/-- A proposal at the slot it counts at, of a view held, case by case. -/
theorem propose_held (r nv : Nat) (l : List Member) : exec (.propose h r nv l) s =
    (let v := viewOf t n
    let me := inView l t.devid
    let lower := decide (rankOf v h.src < rankOf v t.devid)
    if !me ∧ lower ∧ (v.st = .active ∨ v.st = .changing ∨ v.st = .stalled) then .next (excludeSlot t n)
    else if v.st ≠ .active ∧ v.st ≠ .changing then .next t
    else match v.agree with
      | .idle | .changing .. =>
        if me then .next (ackOrWait t n h r l)
        else .next (proposeTo t n 0 (ranked (l ++ v.view.filter fun m => m.dev == t.devid)))
      | .proposing _ _ acks .. =>
        if lower then .next (ackOrWait (yielded t n h.src acks) n h r l) else .next (ceCtl t n h.src (.busy t.devid))
      | .bound c _ =>
        if c ≠ h.src then .next (ceCtl t n h.src (.busy c))
        else if me then .next (ackOrWait t n h r l)
        else .next t) := by
  show execPropose h r nv l s = _
  rw [execPropose, ceGateAs_of_ceGate hg]
  simp only [hj, Bool.false_eq_true, if_false]
  rfl

variable (hs : (viewOf t n).st = .active ∨ (viewOf t n).st = .changing)
include hs

/-- A lower coordinator leaves this member out. -/
theorem propose_excludes (hm : inView l t.devid = false) (hl : rankOf (viewOf t n) h.src < rankOf (viewOf t n) t.devid)
    (r nv : Nat) : Does (.propose h r nv l) s fun e => Leaves e n .excluded :=
  ⟨_, (propose_held hg hj r nv l).trans (if_pos ⟨by simp [hm], by simp [hl], by rcases hs with hs | hs <;> simp [hs]⟩),
    excludeSlot_leaves t n⟩

/-- Any other proposal is answered by what the slot agrees on. -/
theorem propose_answered (hm : inView l t.devid = true ∨ rankOf (viewOf t n) t.devid ≤ rankOf (viewOf t n) h.src)
    (r nv : Nat) : exec (.propose h r nv l) s = (match (viewOf t n).agree with
      | .idle | .changing .. =>
        if inView l t.devid then .next (ackOrWait t n h r l)
        else .next (proposeTo t n 0 (ranked (l ++ (viewOf t n).view.filter fun m => m.dev == t.devid)))
      | .proposing _ _ acks .. =>
        if rankOf (viewOf t n) h.src < rankOf (viewOf t n) t.devid then .next (ackOrWait (yielded t n h.src acks) n h r l)
        else .next (ceCtl t n h.src (.busy t.devid))
      | .bound c _ =>
        if c ≠ h.src then .next (ceCtl t n h.src (.busy c))
        else if inView l t.devid then .next (ackOrWait t n h r l)
        else .next t) := by
  rw [propose_held hg hj]
  refine (if_neg fun hc => ?_).trans ((if_neg fun hc => hs.elim hc.1 hc.2).trans ?_)
  · rcases hm with hm | hm
    · simp [hm] at hc
    · have := hc.2.1
      simp only [decide_eq_true_eq] at this
      omega
  · simp only [decide_eq_true_eq]

variable {c since : Nat}

theorem propose_acked (hm : inView l t.devid = true) (ha : Unbound t n c since ∨ (viewOf t n).agree = .bound h.src since)
    (r nv : Nat) : exec (.propose h r nv l) s = .next (ackOrWait t n h r l) := by
  rw [propose_answered hg hj hs (.inl hm)]
  rcases ha with (ha | ha) | ha <;> simp [ha, hm]

theorem propose_countered (hm : inView l t.devid = false)
    (hl : rankOf (viewOf t n) t.devid ≤ rankOf (viewOf t n) h.src) (ha : Unbound t n c since) (r nv : Nat) :
    exec (.propose h r nv l) s =
      .next (proposeTo t n 0 (ranked (l ++ (viewOf t n).view.filter fun m => m.dev == t.devid))) := by
  rw [propose_answered hg hj hs (.inr hl)]
  rcases ha with ha | ha <;> simp [ha, hm]

theorem propose_left (hm : inView l t.devid = false) (hl : rankOf (viewOf t n) t.devid ≤ rankOf (viewOf t n) h.src)
    (ha : (viewOf t n).agree = .bound h.src since) (r nv : Nat) : exec (.propose h r nv l) s = .next t := by
  rw [propose_answered hg hj hs (.inr hl)]
  simp [ha, hm]

theorem propose_busy (hm : inView l t.devid = true ∨ rankOf (viewOf t n) t.devid ≤ rankOf (viewOf t n) h.src)
    (ha : (viewOf t n).agree = .bound c since) (hc : c ≠ h.src) (r nv : Nat) :
    exec (.propose h r nv l) s = .next (ceCtl t n h.src (.busy c)) := by
  rw [propose_answered hg hj hs hm]
  simp [ha, hc]

variable {x inc : Nat} {ml : List Member} {acks ans : List Nat}
  (ha : (viewOf t n).agree = .proposing x ml acks ans since inc)
include ha

theorem propose_outranked (hm : inView l t.devid = true ∨ rankOf (viewOf t n) t.devid ≤ rankOf (viewOf t n) h.src)
    (hl : rankOf (viewOf t n) t.devid ≤ rankOf (viewOf t n) h.src) (r nv : Nat) :
    exec (.propose h r nv l) s = .next (ceCtl t n h.src (.busy t.devid)) := by
  rw [propose_answered hg hj hs hm]
  simp [ha, Nat.not_lt.2 hl]

theorem propose_yields (hm : inView l t.devid = true) (hl : rankOf (viewOf t n) h.src < rankOf (viewOf t n) t.devid)
    (r nv : Nat) : exec (.propose h r nv l) s = .next (ackOrWait (yielded t n h.src acks) n h r l) := by
  rw [propose_answered hg hj hs (.inl hm)]
  simp [ha, hl]

end

/-! ## Answers to a proposal, and what comes to a bound member (R80, R81) -/

/-- A member has answered without acknowledging. -/
theorem answered_notes {t : State} {n r since nv : Nat} {l : List Member} {acks ans : List Nat}
    (ha : (viewOf t n).agree = .proposing r l acks ans since nv) (src : Nat) :
    (viewOf (answered t n src) n).agree = .proposing r l acks (nins ans src) since nv ∧ SameMem t (answered t n src) := by
  refine ⟨?_, fun a => rfl⟩
  rw [answered, viewOf_modView]
  simp only [ha]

### What you are asked to do
Find each line in the records above that contains "List", and copy it.

### Response to the task
theorem propose_held (r nv : Nat) (l : List Member) : exec (.propose h r nv l) s =
variable {x inc : Nat} {ml : List Member} {acks ans : List Nat}
theorem answered_notes {t : State} {n r since nv : Nat} {l : List Member} {acks ans : List Nat}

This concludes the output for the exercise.